An explicit self-dual construction of complete cotorsion pairs in the relative context

Let $R\to A$ be a homomorphism of associative rings, and let $(\mathcal F,\mathcal C)$ be a hereditary complete cotorsion pair in $R\mathsf{-Mod}$. Let $(\mathcal F_A,\mathcal C_A)$ be the cotorsion pair in $A\mathsf{-Mod}$ in which $\mathcal F_A$ is the class of all left $A$-modules whose underlying $R$-modules belong to $\mathcal F$. Assuming that the $\mathcal F$-resolution dimension of every left $R$-module is finite and the class $\mathcal F$ is preserved by the coinduction functor $\operatorname{Hom}_R(A,-)$, we show that $\mathcal C_A$ is the class of all direct summands of left $A$-modules finitely filtered by $A$-modules coinduced from $R$-modules from $\mathcal C$. Assuming that the class $\mathcal F$ is closed under countable products and preserved by the functor $\operatorname{Hom}_R(A,-)$, we prove that $\mathcal C_A$ is the class of all direct summands of left $A$-modules cofiltered by $A$-modules coinduced from $R$-modules from $\mathcal C$, with the decreasing filtration indexed by the natural numbers.

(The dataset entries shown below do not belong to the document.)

/-- CRC_WINDOW (R190): the end of a 1 s window from link up. -/
def execCrcWindow (t : Nat) (n : Fin 4) (s : State) : Out := s.step' t fun s =>
  if !s.linkUp n ∨ s.now < s.sxl[n].crcAt + secU 1 then s else s.crcWindow n

/-- The groups out of use are probed, and one that passes three times in a row rejoins (R190), beside another that is about to;
while a step-down is pending the pass is discarded (R193). -/
def State.groupProbe (s : State) (n : Fin 4) (pass : Nat) : State :=
  let p := Page.sxl n
  let idle (g : Nat) : Bool := bitOf (s.inf p SXL_CFG_GROUP_EN) g && bitOf (s.get p SXL_ARRAY_CAP_GROUPS) g && !bitOf (s.linkSet n).1 g
  let s := s.modSxl n fun l => { l with
    probeAt := s.now, probes := Vector.ofFn fun i => if idle i.val ∧ bitOf pass i.val then l.probes[i] + 1 else 0 }
  ((List.range 4).foldl (fun s g =>
    if 3 ≤ s.sxl[n].probes.toList.getD g 0 then
      let s := s.modSxl n fun l => { l with probes := l.probes.set! g 0 }
      let (set, rate) := s.linkSet n
      let (goal, grate) := s.linkGoal n
      if goal &&& set = set ∧ grate = rate then
        (s.modSxl n fun l => { l with change := some (goal ||| 2 ^ g, rate, s.now) }).raise p SXL_EV_GROUP_RESTORED
      else s
    else s) s).decideNow n

/-- GROUP_PROBE (R190): every PROBE_MS the enabled and present groups not in use are probed; `pass` has a bit
for each that locked with its eye. The third pass in a row makes a group rejoin, unless a step-down is
pending (R193). -/
def execGroupProbe (t : Nat) (n : Fin 4) (pass : Nat) (s : State) : Out := s.step' t fun s =>
  let p := Page.sxl n
  if s.sxlState n ≠ SXL_ACTIVE ∨ !s.infFlag p SXL_CFG_PROBE_EN ∨ s.now < s.sxl[n].probeAt + msU (s.get p SXL_RETRY_PROBE_MS) then s
  else s.groupProbe n pass

/-! ### Losses (R192) -/

/-- RATE_SWITCH_TIMEOUT: a rate switch not complete within 4 µs. -/
def execRateSwitchTimeout (t : Nat) (n : Fin 4) (s : State) : Out := s.step' t fun s =>
  match s.sxl[n].switchAt with
  | some a => if s.linkUp n ∧ a + usU 4 ≤ s.now then s.engLinkLoss n SXL_LANE_LOSS s.sxl[n].locked else s
  | none => s

/-- LINK_LOSS: the lane PLL lost lock (`pll`), or lock, deskew or sync was lost; `groups` are still locked. -/
def execLinkLoss (t : Nat) (n : Fin 4) (pll : Bool) (groups : Nat) (s : State) : Out := s.step' t fun s =>
  if s.linkUp n then s.engLinkLoss n (if pll then SXL_PLL_LOCK else SXL_LANE_LOSS) groups else s

/-! ### PARK stores and the SXL page (R185, R186, R194) -/

/-- A write of `SXL_PARK_LOAD` with GO (R186): the block packets of one bit plane of a buffer, with DEST PARK2
or PARK3. -/
def State.parkLoad (s : State) (path : Path) (n : Fin 4) (v : Nat) : State :=
  let p := Page.sxl n
  let pat := bitsOf v 1 2
  if v % 2 = 0 then s
  else if pat < 2 then s.err p (pathCode path) SXL_PARK_LOAD.off ST_BAD_PARAM 0x12
  else if s.engState n ≠ E_READY then s.err p (pathCode path) SXL_PARK_LOAD.off ST_STATE_REJECT 0x11
  else
    let buf := bitsOf v 3 1
    let bit := bitsOf v 4 5
    let w := s.inf (.eng n) ENG_GEOM_WIDTH
    let h := s.inf (.eng n) ENG_GEOM_HEIGHT
    let cnt := s.blockCount n
    let items := (List.range cnt).flatMap fun b =>
      blockPacket (pat - 1) b 0 (blockRow0 h cnt b) (blockRows h cnt b) w ((s.sxl[n].seq + b) % 2 ^ 32) fun px py =>
        bitOf (s.engPixel n buf w px py) bit
    (s.linkTxPackets n items cnt).modSxl n fun l => { l with parkWait := true }
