/-- The slices of an image (R224, R241): PWM_SET or LATCH_AT per node, and DIAG_REQ in its place for a node
whose codes repeat. -/
def imageSlices (op C : Nat) (diag : List (Nat × Nat)) (old new : List Nat) (N : Nat) : List (Nat × List Nat) :=
  (List.range N).map fun k =>
    let w := (new.drop (k * C)).take C
    match diag.find? fun e => e.1 == k with
    | some e => if (old.drop (k * C)).take C = w then (0x05, [e.2 / 65536, e.2 % 65536]) else (op, w)
    | none => (op, w)

/-- Whether the next image frame would repeat the codes of a node that waits for its DIAG_REQ (R241). -/
def State.npRepeats (s : State) (q : NpIx) : Bool :=
  let C := s.npVal q NP_CFG_CH_M1 + 1
  let N := s.npVal q NP_CFG_NODES
  let (v, vals, curve) := s.npValues q N C
  let o := s.np[q]
  (imageSlices 1 C o.diag o.duty (v.npDuties q curve C vals) N).any fun x => x.1 == 5

/-- An image frame is due (R236): a commit or the first image, a fade step or REFRESH, or a DIAG_REQ that a repeated frame takes. -/
def State.npImageDue (s : State) (q : NpIx) : Bool :=
  let o := s.np[q]
  let gov := s.npPending q && !s.npTear q
  o.due || (gov && !o.govSent) || decide (o.last + usU (100 * s.npVal q NP_TIMING_REFRESH) ≤ s.now) ||
    (!o.diag.isEmpty && decide (o.fadeF ≤ o.fadeJ) && s.npRepeats q)

/-- An image frame starts (R236, R237). -/
def State.npImageFrame (s : State) (q : NpIx) : State :=
  let l := npLane q
  let p := npPage q
  let gov := s.npPending q && !s.npTear q
  let N := s.npVal q NP_CFG_NODES
  let C := s.npVal q NP_CFG_CH_M1 + 1
  let T := cellOf (s.npVal q NP_CFG_RATE)
  let gap := s.npGap q
  let strobe := s.npVal q NP_CFG_LATCH_MODE == 1
  if !s.npFree q (3 + N * (24 + 16 * C)) gap T then s
  else
    let old := s.np[q].duty
    let (s, vals, curve) := s.npValues q N C
    let duty := s.npDuties q curve C vals
    let diag := if s.npVal q NP_CFG_DIAG_EN = 1 then s.np[q].diag else []
    let sl := imageSlices (if strobe then 0x04 else 0x01) C diag old duty N
    let sent := diag.filter fun e => (sl.getD e.1 (0, [])).1 == 0x05
    let s := s.count p (NP_DIAGREQ_CNT l) sent.length
    let s := s.npSend q .image N gap T strobe gov sl
    let fin := s.now + frameCells sl * T
    s.modNp q fun o => { o with
      due := false, govSent := o.govSent || gov, duty := duty, await := o.await || strobe
      latches := if strobe then o.latches else o.latches ++ [(fin + (8 + 50 * (N - 1)) * T, gov)]
      diag := diag.filter fun e => !sent.contains e
      nodes := o.nodes.zipIdx.map fun e =>
        match sent.find? fun d => d.1 == e.2 with
        | some d => { e.1 with uncov := e.1.uncov.zipIdx.map fun u => if bitOf d.2 u.2 then 0 else u.1 }
        | none => e.1 }

/-! ### States (R243) -/

/-- Enumeration starts: the count pass, after the frame in flight. -/
def State.npEnum (s : State) (q : NpIx) : State :=
  (s.modNp q fun o => { o with pass := 1, enumWant := false, offWant := false, fadeF := 0, fadeJ := 0, fadeFrom := [] }).npTo q NP_ENUM_ST

/-- The port switches on: it waits for its grant, after a keeper frame in flight (R243, R376). -/
def State.npOn (s : State) (q : NpIx) : State :=
  let s := s.put (npPage q) (NP_STATUS_PBA_WAIT (npLane q)) 1
  let s := s.modNp q fun _ => {}
  let s := s.npTo q NP_ENUM_ST
  if s.keeper.line.any fun e => e.1 == q.val then s else s.pbaRequest (ID_NP (npGroup q).val) (npLane q)

/-- The grant has switched the bank on (R379): the port enumerates. -/
def State.npProceed (s : State) (q : NpIx) : State :=
  if s.npState q = NP_ENUM_ST ∧ s.flag (npPage q) (NP_STATUS_PBA_WAIT (npLane q)) then
    (s.put (npPage q) (NP_STATUS_PBA_WAIT (npLane q)) 0).npEnum q
  else s

/-- The port switches off: line low, grant released (R243, R380). -/
def State.npOffNow (s : State) (q : NpIx) : State :=
  let p := npPage q
  let l := npLane q
  let s := ((s.put p (NP_STATUS_PBA_WAIT l) 0).put p (NP_STATUS_CHAIN_OPEN l) 0).put p (NP_STATUS_STROBE_PEND l) 0
  let s := (s.put p (NP_STATUS_FADE_POS l) 0).modNp q fun _ => {}
  let s := s.npTo q (if s.keeperServes q then NP_KEEPER else NP_OFF)
  s.pbaRelease (ID_NP (npGroup q).val) l

/-! ### Commits (R46, R47, R233, R249) -/

def State.npFails (s : State) (g : Fin 13) : List CommitFail :=
  let p := Page.np g
  let f (c d : Nat) (b : Bool) : List CommitFail := if b then [(c, d, p)] else []
  f ST_BAD_PARAM 0x10 (s.get p NP_GRP_CFG_DIAG_UNCOV_LIMIT == 0) ++
  (List.range 8).flatMap fun l =>
    let en := s.flag p (NP_CFG_EN l)
    let n := s.get p (NP_CFG_NODES l)
    let c := s.get p (NP_CFG_CH_M1 l) + 1
    let img := bitsOf (s.get p (NP_IMG_ADDR l)) 0 22
    let st := bitsOf (s.get p (NP_STAT_ADDR l)) 0 22
    let gap := s.get p (NP_TIMING_GAP l)
    let ref := s.get p (NP_TIMING_REFRESH l)
    f ST_BAD_PARAM 0x10 (s.get p (NP_CFG_RATE l) == 3 || s.get p (NP_CFG_CURVE l) == 3 || decide (64 < n) ||
      (en && n == 0) || decide (gap < 10) || decide (ref < 10) || decide (10000 < ref)) ++
    f ST_LEN_ERR 0x11 (decide (0x400000 < img + 2 * n * c) || decide (0x400000 < st + 128 * n)) ++
    f ST_BAD_PARAM 0x12 (img % 64 != 0 || st % 64 != 0)

/-- Page offsets of the fields of port `l`, and of the fields of the whole page. -/
def npPortOff (l off : Nat) : Bool := decide (0x100 + 0x80 * l ≤ off) && decide (off < 0x180 + 0x80 * l)
def npWholeOff (off : Nat) : Bool := decide (off < 0x100) || decide (0x600 ≤ off)

/-- The fields of one port take effect, and what R243 makes of them. -/
def State.npApply (s : State) (q : NpIx) : State :=
  let p := npPage q
  let l := npLane q
  let st := s.npState q
  let old := (s.inf p (NP_CFG_NODES l), s.inf p (NP_CFG_CH_M1 l))
  let s := s.releasePages [p] (npPortOff l)
  let s := s.modNp q fun o => { o with
    govSent := false, offWant := false, diag := if s.infFlag p (NP_CFG_DIAG_EN l) then o.diag else [] }
  if !s.infFlag p (NP_CFG_EN l) then
    (if st = NP_ENUM_ST ∨ st = NP_RUN ∨ st = NP_ENUM_FAIL then
      (if s.npBusy q then s.modNp q fun o => { o with offWant := true } else s.npOffNow q)
    else s)
  else if st = NP_OFF ∨ st = NP_KEEPER then s.npOn q
  else if (st = NP_RUN ∨ st = NP_ENUM_FAIL) ∧ old ≠ (s.inf p (NP_CFG_NODES l), s.inf p (NP_CFG_CH_M1 l)) then s.npEnum q
  else s

/-- A port reaches its commit point (R47): its fields, the page's with the first one, and the end of the
commit with the last. -/
def State.npPoint (s : State) (q : NpIx) : State :=
  let g := Group.np (npGroup q)
  let l := npLane q
  if !s.npPending q then s
  else
    let r := s.commitRec g
    let late := r.ports.any fun e => e.1 == l && e.2
    let s := if r.skip then s else (s.releasePages [npPage q] npWholeOff).setCommitRec g { r with skip := true }
    let s := s.npApply q
    let s := if late then s.bump (npPage q) (NP_LATE_CNT l) else s
    let r := s.commitRec g
    let r := { r with ports := r.ports.filter fun e => e.1 != l }
    let s := s.setCommitRec g r
    if r.ports.isEmpty then s.commitClose g r.late false else s

/-- GO of a Narpa group (R43, R47): rejected, or applied at once by ports without frames and kept pending for
the others. A port whose image frame has started is late (R237). -/
def State.npGo (s : State) (g : Fin 13) : State :=
  let grp := Group.np g
  let s := s.commitOpen grp {}
  match worstFail (s.npFails g) with
  | some f => s.commitReject grp false f
  | none =>
    let run := (npPorts g).filter fun q => s.npState q == NP_RUN && !(s.npTear q && !s.npFlight q)
    let ent (q : NpIx) : Nat × Bool := (npLane q, !s.npTear q && !s.npStrobeMode q && !s.np[q].latches.isEmpty)
    let ports := run.map ent
    let s := s.setCommitRec grp { late := ports.any (·.2), skip := run.isEmpty, ports := ports }
    let s := if run.isEmpty then s.releasePages [.np g] npWholeOff else s
    let s := ((npPorts g).filter fun q => !run.contains q).foldl (fun s q => s.npApply q) s
    if run.isEmpty then s.commitClose grp false false else s
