/-- POWER_DOWN_ENTRY (R311). -/
def execPowerDownEntry (t : Nat) (c : Fin 8) (r : Fin 2) (s : State) : Out :=
  s.step' t fun s =>
    let idle := bitsOf (s.get (.dmc 0) DMC_PD_IDLE) 0 16
    let k := s.dmcs.chans[c].ranks[r]
    let wanted := s.dmcs.ports.toList.any fun l => l.any fun q => s.chanOf q.pa == c.val &&
      (s.rowsOf q.pa q.data.length).any fun e => e.1 == r.val
    let queued := s.dmcs.chans[c].wq.any fun q => (s.rowsOf q.pa q.len).any fun e => e.1 == r.val
    if s.dmcState ≠ DMC_RUN ∨ !chanUsed s.dmcCfg c ∨ !s.dmcRanks.contains r ∨ idle = 0 ∨ k.debt ≠ 0 ∨ wanted ∨ queued ∨
        s.now < k.idleFrom + nsU idle then s
    else s.modRank c r fun k => { k with pd := true }

end Sys2Proof.Machine
end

A combined result, based on the assumption that countable products of modules from $\mathcal F$ have finite $\mathcal F$-resolution dimension bounded by $k$, involves cofiltrations indexed by the ordinal $\omega+k$. The dual results also hold, provable by the same technique going back to the author's monograph on semi-infinite homological algebra arXiv:0708.3398. In addition, we discuss the $n$-cotilting and $n$-tilting cotorsion pairs, for which we obtain better results using a suitable version of the classical Bongartz lemma. As an illustration of the main results of the paper, we consider certain cotorsion pairs related to the contraderived and coderived categories of curved DG-modules.